What to work on
Search term "hraise": please show all lines in the listing that contain it.

Information supplied
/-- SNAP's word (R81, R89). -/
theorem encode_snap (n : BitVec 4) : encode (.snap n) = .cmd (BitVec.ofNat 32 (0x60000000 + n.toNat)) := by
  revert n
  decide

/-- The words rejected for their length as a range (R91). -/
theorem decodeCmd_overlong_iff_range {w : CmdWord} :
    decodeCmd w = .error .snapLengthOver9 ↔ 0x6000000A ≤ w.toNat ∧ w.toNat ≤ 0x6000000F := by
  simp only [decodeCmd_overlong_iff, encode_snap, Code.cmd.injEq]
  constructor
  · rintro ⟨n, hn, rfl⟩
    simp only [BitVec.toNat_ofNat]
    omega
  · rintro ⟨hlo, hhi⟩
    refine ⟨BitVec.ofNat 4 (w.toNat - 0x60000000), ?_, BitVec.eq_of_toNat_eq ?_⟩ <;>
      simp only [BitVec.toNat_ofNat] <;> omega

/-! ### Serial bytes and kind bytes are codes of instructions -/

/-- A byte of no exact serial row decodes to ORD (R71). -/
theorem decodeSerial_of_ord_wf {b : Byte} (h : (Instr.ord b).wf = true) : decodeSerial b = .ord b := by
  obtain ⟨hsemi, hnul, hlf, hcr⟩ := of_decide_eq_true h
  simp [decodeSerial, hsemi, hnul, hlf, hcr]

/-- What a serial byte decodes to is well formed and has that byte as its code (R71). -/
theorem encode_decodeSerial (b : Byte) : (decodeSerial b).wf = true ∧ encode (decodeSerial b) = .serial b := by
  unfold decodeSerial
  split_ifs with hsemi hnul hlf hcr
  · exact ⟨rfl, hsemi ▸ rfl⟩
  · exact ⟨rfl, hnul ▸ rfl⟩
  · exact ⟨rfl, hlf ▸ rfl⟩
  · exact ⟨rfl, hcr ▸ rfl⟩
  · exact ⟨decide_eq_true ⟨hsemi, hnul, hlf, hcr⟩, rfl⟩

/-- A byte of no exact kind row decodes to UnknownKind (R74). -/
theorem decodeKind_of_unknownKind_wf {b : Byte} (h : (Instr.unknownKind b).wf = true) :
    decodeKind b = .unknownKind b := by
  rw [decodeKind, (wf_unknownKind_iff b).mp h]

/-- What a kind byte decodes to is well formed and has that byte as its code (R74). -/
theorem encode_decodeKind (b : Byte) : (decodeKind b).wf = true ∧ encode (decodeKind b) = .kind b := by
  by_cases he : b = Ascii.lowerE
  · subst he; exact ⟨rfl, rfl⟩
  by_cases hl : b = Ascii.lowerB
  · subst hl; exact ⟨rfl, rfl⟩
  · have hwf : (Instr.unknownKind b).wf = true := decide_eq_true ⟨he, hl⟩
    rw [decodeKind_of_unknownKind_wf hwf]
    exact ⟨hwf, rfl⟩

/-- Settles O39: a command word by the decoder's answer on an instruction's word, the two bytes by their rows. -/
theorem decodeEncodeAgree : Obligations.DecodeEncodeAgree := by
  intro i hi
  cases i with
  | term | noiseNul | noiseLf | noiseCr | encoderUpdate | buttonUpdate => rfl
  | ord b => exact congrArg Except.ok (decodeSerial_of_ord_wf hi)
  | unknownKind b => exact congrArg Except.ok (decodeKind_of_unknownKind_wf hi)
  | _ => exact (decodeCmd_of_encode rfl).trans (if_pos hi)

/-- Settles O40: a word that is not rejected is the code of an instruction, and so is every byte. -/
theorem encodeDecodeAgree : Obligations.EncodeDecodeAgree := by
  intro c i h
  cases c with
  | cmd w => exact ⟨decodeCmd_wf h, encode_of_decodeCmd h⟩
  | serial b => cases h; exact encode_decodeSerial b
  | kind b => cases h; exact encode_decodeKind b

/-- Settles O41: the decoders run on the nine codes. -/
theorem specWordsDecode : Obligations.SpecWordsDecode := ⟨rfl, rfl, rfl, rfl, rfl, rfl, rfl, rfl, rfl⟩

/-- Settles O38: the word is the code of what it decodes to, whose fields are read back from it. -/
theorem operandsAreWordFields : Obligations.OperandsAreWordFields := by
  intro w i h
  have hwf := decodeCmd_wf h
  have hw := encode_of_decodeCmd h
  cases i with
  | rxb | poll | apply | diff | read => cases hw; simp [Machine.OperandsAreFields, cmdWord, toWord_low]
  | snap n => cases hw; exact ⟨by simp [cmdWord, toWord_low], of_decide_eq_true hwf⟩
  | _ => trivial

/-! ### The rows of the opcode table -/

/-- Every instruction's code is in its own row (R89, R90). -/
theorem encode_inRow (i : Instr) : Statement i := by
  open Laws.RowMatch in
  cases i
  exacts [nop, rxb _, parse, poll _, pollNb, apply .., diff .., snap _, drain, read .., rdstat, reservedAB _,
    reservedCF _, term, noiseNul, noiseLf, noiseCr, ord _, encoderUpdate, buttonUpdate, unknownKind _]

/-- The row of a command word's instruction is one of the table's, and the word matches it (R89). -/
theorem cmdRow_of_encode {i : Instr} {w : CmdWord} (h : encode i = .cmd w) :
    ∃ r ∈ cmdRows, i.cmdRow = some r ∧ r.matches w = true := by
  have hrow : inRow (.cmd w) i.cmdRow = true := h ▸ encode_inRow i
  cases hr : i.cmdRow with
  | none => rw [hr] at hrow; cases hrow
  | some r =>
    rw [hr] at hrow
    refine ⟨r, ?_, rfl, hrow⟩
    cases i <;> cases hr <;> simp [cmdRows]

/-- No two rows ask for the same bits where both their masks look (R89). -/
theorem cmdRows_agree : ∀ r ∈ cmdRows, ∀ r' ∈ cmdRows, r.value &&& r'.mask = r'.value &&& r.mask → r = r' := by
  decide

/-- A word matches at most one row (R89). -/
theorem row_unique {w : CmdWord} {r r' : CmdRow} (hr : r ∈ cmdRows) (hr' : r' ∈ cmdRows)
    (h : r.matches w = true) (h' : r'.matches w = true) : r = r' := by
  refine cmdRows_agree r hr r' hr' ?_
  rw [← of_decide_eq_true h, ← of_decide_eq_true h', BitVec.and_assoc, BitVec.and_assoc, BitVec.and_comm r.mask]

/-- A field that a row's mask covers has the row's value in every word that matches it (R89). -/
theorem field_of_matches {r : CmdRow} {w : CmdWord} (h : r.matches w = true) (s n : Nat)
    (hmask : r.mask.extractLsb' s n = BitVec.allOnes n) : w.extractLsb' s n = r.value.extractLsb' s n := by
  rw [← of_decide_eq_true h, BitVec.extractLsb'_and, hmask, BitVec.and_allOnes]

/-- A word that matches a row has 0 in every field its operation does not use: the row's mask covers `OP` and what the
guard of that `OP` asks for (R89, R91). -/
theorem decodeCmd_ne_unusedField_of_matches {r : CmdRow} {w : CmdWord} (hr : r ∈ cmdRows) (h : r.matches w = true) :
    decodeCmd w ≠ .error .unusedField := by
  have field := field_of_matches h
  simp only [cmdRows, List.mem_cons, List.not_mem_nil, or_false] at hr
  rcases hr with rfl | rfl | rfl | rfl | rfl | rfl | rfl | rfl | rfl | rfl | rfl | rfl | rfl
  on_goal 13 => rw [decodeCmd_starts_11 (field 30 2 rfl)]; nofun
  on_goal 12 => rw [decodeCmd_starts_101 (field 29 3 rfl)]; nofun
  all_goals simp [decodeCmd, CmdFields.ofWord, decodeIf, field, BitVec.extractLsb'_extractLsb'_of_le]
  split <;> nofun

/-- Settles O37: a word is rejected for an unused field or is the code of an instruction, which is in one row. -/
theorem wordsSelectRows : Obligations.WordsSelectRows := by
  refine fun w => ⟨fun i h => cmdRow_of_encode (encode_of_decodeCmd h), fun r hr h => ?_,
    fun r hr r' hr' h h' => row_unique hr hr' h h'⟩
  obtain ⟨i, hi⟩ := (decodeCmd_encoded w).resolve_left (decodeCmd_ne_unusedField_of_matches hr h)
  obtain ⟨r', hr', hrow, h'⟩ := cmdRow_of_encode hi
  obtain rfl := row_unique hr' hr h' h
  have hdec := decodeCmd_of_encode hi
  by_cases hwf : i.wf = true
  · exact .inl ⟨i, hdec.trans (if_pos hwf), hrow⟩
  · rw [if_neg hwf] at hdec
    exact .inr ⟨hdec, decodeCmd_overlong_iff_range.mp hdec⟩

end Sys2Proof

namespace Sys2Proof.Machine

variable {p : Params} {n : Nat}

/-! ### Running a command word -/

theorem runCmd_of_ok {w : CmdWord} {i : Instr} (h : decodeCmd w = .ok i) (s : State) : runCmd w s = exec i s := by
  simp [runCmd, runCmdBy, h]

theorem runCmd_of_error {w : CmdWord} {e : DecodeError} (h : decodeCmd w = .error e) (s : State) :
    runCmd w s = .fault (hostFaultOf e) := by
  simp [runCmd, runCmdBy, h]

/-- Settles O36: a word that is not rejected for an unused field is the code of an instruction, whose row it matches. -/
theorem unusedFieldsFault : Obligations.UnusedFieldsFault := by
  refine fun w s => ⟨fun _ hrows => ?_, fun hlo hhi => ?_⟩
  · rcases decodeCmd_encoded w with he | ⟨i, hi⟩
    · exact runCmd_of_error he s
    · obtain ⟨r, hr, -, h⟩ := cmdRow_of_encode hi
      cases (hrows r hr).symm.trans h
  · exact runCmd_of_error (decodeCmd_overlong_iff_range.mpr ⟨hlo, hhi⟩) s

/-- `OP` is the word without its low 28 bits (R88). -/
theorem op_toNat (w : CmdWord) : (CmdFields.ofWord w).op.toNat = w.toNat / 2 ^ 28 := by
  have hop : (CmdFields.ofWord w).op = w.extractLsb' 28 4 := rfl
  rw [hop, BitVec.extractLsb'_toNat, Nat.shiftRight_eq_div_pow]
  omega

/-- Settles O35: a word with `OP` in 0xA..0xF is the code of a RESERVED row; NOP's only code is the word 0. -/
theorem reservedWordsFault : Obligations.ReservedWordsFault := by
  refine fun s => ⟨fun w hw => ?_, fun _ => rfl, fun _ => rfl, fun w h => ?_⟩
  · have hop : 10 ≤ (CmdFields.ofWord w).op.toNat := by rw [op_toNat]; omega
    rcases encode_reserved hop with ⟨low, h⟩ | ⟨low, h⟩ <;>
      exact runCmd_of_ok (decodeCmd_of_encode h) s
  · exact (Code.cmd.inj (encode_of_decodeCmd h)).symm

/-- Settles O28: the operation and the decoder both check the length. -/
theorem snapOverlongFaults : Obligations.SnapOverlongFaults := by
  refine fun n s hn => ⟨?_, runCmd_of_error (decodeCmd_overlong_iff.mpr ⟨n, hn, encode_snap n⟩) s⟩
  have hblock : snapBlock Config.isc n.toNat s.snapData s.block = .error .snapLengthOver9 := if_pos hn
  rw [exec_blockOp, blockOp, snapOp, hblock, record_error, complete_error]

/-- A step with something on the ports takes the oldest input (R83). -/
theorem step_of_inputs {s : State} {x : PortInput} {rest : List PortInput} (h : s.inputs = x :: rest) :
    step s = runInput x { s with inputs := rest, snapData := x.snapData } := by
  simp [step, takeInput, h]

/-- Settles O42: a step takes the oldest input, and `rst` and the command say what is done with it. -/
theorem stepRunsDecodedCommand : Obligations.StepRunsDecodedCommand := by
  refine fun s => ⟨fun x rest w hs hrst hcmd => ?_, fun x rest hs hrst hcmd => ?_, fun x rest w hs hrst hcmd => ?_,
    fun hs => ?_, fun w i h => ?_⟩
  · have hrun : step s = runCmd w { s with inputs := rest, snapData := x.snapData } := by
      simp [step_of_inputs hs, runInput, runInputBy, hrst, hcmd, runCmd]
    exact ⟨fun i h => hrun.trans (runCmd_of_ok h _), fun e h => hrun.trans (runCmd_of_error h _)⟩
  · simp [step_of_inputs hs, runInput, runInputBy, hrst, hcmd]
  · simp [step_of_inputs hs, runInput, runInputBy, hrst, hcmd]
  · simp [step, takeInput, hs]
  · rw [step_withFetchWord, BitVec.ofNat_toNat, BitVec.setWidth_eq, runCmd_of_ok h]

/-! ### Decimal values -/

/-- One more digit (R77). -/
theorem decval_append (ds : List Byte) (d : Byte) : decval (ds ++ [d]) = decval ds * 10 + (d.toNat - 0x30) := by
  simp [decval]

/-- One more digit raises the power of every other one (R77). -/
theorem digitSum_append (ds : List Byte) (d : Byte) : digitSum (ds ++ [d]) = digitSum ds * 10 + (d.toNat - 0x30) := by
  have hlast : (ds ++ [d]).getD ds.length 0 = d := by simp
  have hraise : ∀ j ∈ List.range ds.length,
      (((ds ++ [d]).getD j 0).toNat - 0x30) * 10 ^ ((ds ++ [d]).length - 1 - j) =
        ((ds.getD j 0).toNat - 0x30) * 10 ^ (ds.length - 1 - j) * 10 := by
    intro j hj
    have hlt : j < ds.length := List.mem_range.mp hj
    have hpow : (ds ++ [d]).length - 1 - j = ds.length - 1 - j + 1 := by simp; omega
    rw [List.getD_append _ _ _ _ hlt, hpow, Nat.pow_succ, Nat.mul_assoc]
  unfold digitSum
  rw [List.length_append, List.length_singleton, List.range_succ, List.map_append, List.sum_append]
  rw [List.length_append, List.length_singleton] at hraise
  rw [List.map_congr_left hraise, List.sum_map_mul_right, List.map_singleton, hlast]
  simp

Your response
  have hraise : ∀ j ∈ List.range ds.length,
  rw [List.length_append, List.length_singleton] at hraise
  rw [List.map_congr_left hraise, List.sum_map_mul_right, List.map_singleton, hlast]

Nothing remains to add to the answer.